If we could use safe MCP-containing bacteria to take in the excess phosphate from the gut, and remove it even temporarily by a reaction in the MCP, could we possibly use this as a therapy? This concept has been coined by our laboratory as the Microcompartment Enhanced Biological Phosphorus Removal (MEBPR) – the expression of a phosphate storing enzyme (ppk) within a MCP inside bacteria.
Answering this question is my primary research focus, and requires using several different methods. Lactobacillus reuteri has many desirable traits as a bacterial model, which is why I use it for my research. It has a naturally occurring pdu MCP, which I previously mentioned, and which is triggered by the presence of the chemical 1,2-propanediol. Also, a key aspect of using this strain is its status as a GRAS (generally regarded as safe) probiotic bacteria, which means it is very safe for metabolic rewiring.
Lactobacillus reuteri also has a natural phosphate storing enzyme. My objectives include the possibility of using this enzyme to store excess phosphate from the environment, using the MCP as a focal point for these reactions to occur.

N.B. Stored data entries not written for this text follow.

-- ==== Sys2Proof/Laws/Ports.lean ====
section
/-! SUPPORT. What a request window does, said once: the window shut, the request judged on that state, the answer in the
port's buffer; and the first checks of a request, past which its own body runs. -/

namespace Sys2Proof.Machine

/-! ## The shut window changes its port alone -/

@[simp] theorem windowShut_now (i : PortId) (n : Nat) (s : State) : (windowShut i n s).now = s.now := rfl
@[simp] theorem windowShut_phase (i : PortId) (n : Nat) (s : State) : (windowShut i n s).phase = s.phase := rfl
@[simp] theorem windowShut_coldLoaded (i : PortId) (n : Nat) (s : State) :
    (windowShut i n s).coldLoaded = s.coldLoaded := rfl
@[simp] theorem windowShut_twoServices (i : PortId) (n : Nat) (s : State) :
    (windowShut i n s).twoServices = s.twoServices := rfl
@[simp] theorem windowShut_cfg (i : PortId) (n : Nat) (s : State) : (windowShut i n s).cfg = s.cfg := rfl
@[simp] theorem windowShut_dirty (i : PortId) (n : Nat) (s : State) : (windowShut i n s).dirty = s.dirty := rfl
@[simp] theorem windowShut_store (i : PortId) (n : Nat) (s : State) : (windowShut i n s).store = s.store := rfl
@[simp] theorem windowShut_bus (i : PortId) (n : Nat) (s : State) : (windowShut i n s).bus = s.bus := rfl
@[simp] theorem windowShut_exps (i : PortId) (n : Nat) (s : State) : (windowShut i n s).exps = s.exps := rfl
@[simp] theorem windowShut_points (i : PortId) (n : Nat) (s : State) : (windowShut i n s).points = s.points := rfl
@[simp] theorem windowShut_interlocks (i : PortId) (n : Nat) (s : State) :
    (windowShut i n s).interlocks = s.interlocks := rfl
@[simp] theorem windowShut_svcs (i : PortId) (n : Nat) (s : State) : (windowShut i n s).svcs = s.svcs := rfl
@[simp] theorem windowShut_arrival (i : PortId) (n : Nat) (s : State) : (windowShut i n s).arrival = s.arrival := rfl
@[simp] theorem windowShut_job (i : PortId) (n : Nat) (s : State) : (windowShut i n s).job = s.job := rfl
@[simp] theorem windowShut_receivers (i : PortId) (n : Nat) (s : State) :
    (windowShut i n s).receivers = s.receivers := rfl
@[simp] theorem windowShut_tables (i : PortId) (n : Nat) (s : State) : (windowShut i n s).tables = s.tables := rfl
@[simp] theorem windowShut_clock (i : PortId) (n : Nat) (s : State) : (windowShut i n s).clock = s.clock := rfl

@[simp] theorem windowShut_svc (i : PortId) (n : Nat) (s : State) (x : Svc) : (windowShut i n s).svc x = s.svc x := rfl
@[simp] theorem windowShut_pattern (i : PortId) (n : Nat) (s : State) (x : Svc) (k : Fin 4) :
    (windowShut i n s).pattern x k = s.pattern x k := rfl
@[simp] theorem windowShut_receiver (i : PortId) (n : Nat) (s : State) (x : Svc) :
    (windowShut i n s).receiver x = s.receiver x := rfl
@[simp] theorem windowShut_settings (i : PortId) (n : Nat) (s : State) (x : Svc) :
    (windowShut i n s).settings x = s.settings x := rfl
@[simp] theorem windowShut_interlock (i : PortId) (n : Nat) (s : State) (k : Fin 4) :
    (windowShut i n s).interlock k = s.interlock k := rfl
@[simp] theorem windowShut_interlockRec (i : PortId) (n : Nat) (s : State) (k : Fin 4) :
    (windowShut i n s).interlockRec k = s.interlockRec k := rfl
@[simp] theorem windowShut_pointRec (i : PortId) (n : Nat) (s : State) (k : Fin 32) :
    (windowShut i n s).pointRec k = s.pointRec k := rfl
@[simp] theorem windowShut_present (i : PortId) (n : Nat) (s : State) (x : Svc) :
    present (windowShut i n s) x = present s x := rfl
@[simp] theorem windowShut_loadEnded (i : PortId) (n : Nat) (s : State) :
    loadEnded (windowShut i n s) = loadEnded s := rfl
@[simp] theorem windowShut_saveInFlight (i : PortId) (n : Nat) (s : State) :
    saveInFlight (windowShut i n s) = saveInFlight s := rfl
@[simp] theorem windowShut_siteLive (i : PortId) (n : Nat) (s : State) : siteLive (windowShut i n s) = siteLive s := rfl
@[simp] theorem windowShut_inForceOnAir (i : PortId) (n : Nat) (s : State) (x : Svc) (k : Fin 4) :
    inForceOnAir (windowShut i n s) x k = inForceOnAir s x k := rfl
@[simp] theorem windowShut_slotInUse (i : PortId) (n : Nat) (s : State) (x : Svc) (k : Fin 4) :
    slotInUse (windowShut i n s) x k = slotInUse s x k := rfl
@[simp] theorem windowShut_patternValid (i : PortId) (n : Nat) (s : State) (p : Pattern) :
    patternValid (windowShut i n s) p = patternValid s p := rfl
@[simp] theorem windowShut_presentInterlock (i : PortId) (n : Nat) (s : State) (b : Byte) :
    presentInterlock (windowShut i n s) b = presentInterlock s b := rfl
@[simp] theorem windowShut_namedService (i : PortId) (n : Nat) (s : State) (b : Byte) :
    namedService (windowShut i n s) b = namedService s b := rfl

/-! ## Requests -/

theorem closePort_eq_windowShut (i : PortId) (n : Nat) (s : State) : closePort i n s = windowShut i n s := rfl

theorem deliverAnswer_eq_withReply (i : PortId) (tag : Byte) (a : Answer) :
    deliverAnswer i tag a = withReply i (responseFrame a.status tag a.payload) a.state := rfl

theorem responseFrame_nil (st : Status) (tag : Byte) : responseFrame st tag [] = shortFrame (statusCode st) tag := rfl

theorem responseFrame_ok (tag : Byte) (payload : List Byte) : responseFrame .ok tag payload = okFrame tag payload := rfl

/-- Once the load has ended a request is judged on the shut window and answered. -/
theorem request_of_loadEnded {s : State} (h : loadEnded s = true) (i : PortId) (tag : Byte) (n : Nat)
    (body : State → Answer) :
    request i tag n body s = deliverAnswer i tag (body (windowShut i n s)) := by
  unfold request
  cases hp : s.phase <;> simp_all [loadEnded, closePort_eq_windowShut]

theorem request_of_loading {s : State} (h : s.phase = .loading) (i : PortId) (tag : Byte) (n : Nat)
    (body : State → Answer) : request i tag n body s = windowShut i n s := by
  simp [request, h, closePort_eq_windowShut]

theorem request_of_resetHeld {s : State} (h : s.phase = .resetHeld) (i : PortId) (tag : Byte) (n : Nat)
    (body : State → Answer) : request i tag n body s = s := by
  simp [request, h]

/-- A refused request is answered and leaves everything else. -/
theorem request_refused {s : State} (h : loadEnded s = true) (i : PortId) (tag : Byte) (n : Nat)
    (body : State → Answer) (st : Status) (hb : body (windowShut i n s) = refuse st (windowShut i n s)) :
    request i tag n body s = answered i n (shortFrame (statusCode st) tag) id s := by
  rw [request_of_loadEnded h, hb]; rfl

/-- A request taken without a payload is answered with its effect. -/
theorem request_taken {s : State} (h : loadEnded s = true) (i : PortId) (tag : Byte) (n : Nat)
    (body : State → Answer) (st : Status) (effect : State → State)
    (hb : body (windowShut i n s) = taken st (effect (windowShut i n s))) :
    request i tag n body s = answered i n (shortFrame (statusCode st) tag) effect s := by
  rw [request_of_loadEnded h, hb]; rfl

/-- A read answered OK leaves everything else. -/
theorem request_reading {s : State} (h : loadEnded s = true) (i : PortId) (tag : Byte) (n : Nat)
    (body : State → Answer) (payload : List Byte)
    (hb : body (windowShut i n s) = reading payload (windowShut i n s)) :
    request i tag n body s = answered i n (okFrame tag payload) id s := by
  rw [request_of_loadEnded h, hb]; rfl

/-! ## First checks -/

theorem mayName_of_actsFor {port : PortId} {svc : Byte} {x : Svc} (hn : svcOfCode svc = some x)
    (h : actsFor port x = true) : mayName port svc = true := by
  cases port <;> cases x <;> simp_all [actsFor, mayName, portService]

theorem namedService_of_present {s : State} {svc : Byte} {x : Svc} (hn : svcOfCode svc = some x)
    (h : present s x = true) : namedService s svc = some x := by simp [namedService, hn, h]

/-- A request for a service runs its own body once its port may name it and the service is present. -/
theorem forOwnService_of_takes {s : State} {port : PortId} {svc : Byte} {x : Svc} (h : Takes s port svc x) (i : PortId)
    (n : Nat) (body : Svc → Answer) : forOwnService port svc (windowShut i n s) body = body x := by
  simp [forOwnService, mayName_of_actsFor h.named h.may, namedService_of_present h.named h.here]

/-- A read that names a present service runs its own body. -/
theorem forAnyService_of_reads {s : State} {svc : Byte} {x : Svc} (h : ReadsService s svc x) (i : PortId) (n : Nat)
    (body : Svc → Answer) : forAnyService svc (windowShut i n s) body = body x := by
  simp [forAnyService, namedService_of_present h.named h.here]

@[simp] theorem fromSite_site (s : State) (a : Answer) : fromSite .site s a = a := rfl

theorem fromSite_of_ne {port : PortId} (h : port ≠ .site) (s : State) (a : Answer) :
    fromSite port s a = refuse .notPermitted s := by simp [fromSite, h]

theorem whileUnsaved_of_idle {s : State} (h : saveInFlight s = false) (a : Answer) : whileUnsaved s a = a := by
  simp [whileUnsaved, h]

@[simp] theorem inRange_some {α : Type} (v : α) (s : State) (body : α → Answer) : inRange (some v) s body = body v := rfl

@[simp] theorem inRange_none {α : Type} (s : State) (body : α → Answer) :
    inRange (none : Option α) s body = refuse .badField s := rfl

theorem indexOf_ofNat {n : Nat} (k : Fin n) (h : n ≤ 256) : indexOf n (BitVec.ofNat 8 k.val) = some k := by
  have hk : k.val % 256 = k.val := Nat.mod_eq_of_lt (Nat.lt_of_lt_of_le k.isLt h)
  simp [indexOf, hk]

end Sys2Proof.Machine
end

At this current stage, many of the enzyme-MCP constructs have been created, and will soon be tested in the laboratory. Within the bacteria, increased phosphate storage can already be seen, but we don’t yet know if this will be enough to make the bacteria effective phosphate removal machines.
Conclusion
If this experiment is successful in its objectives, the ability to use MCPs in probiotic bacteria would open up many possibilities for therapeutic use. Whilst there are still many obstacles regarding this step, it could become a hugely beneficial and successful tool for treating certain illnesses and ailments.
Microorganisms, and bacteria in particular, hold the secrets to many things due to their ancient age on this planet. Already we exploit and use them to enhance our lives, through food fermentation, the product of alcohol and even the production of antibiotics – could it be possible to add the exploitation of bacterial microcompartments to this list?
Research, exploration and creative thinking may reveal more.
Karen McCarthy is a Ph.D. student in the Department of Microbiology and Alimentary Pharmabiotic Centre, under the supervision and support of Prof. Mike Prentice. She is funded by the Health Research Board (HRB).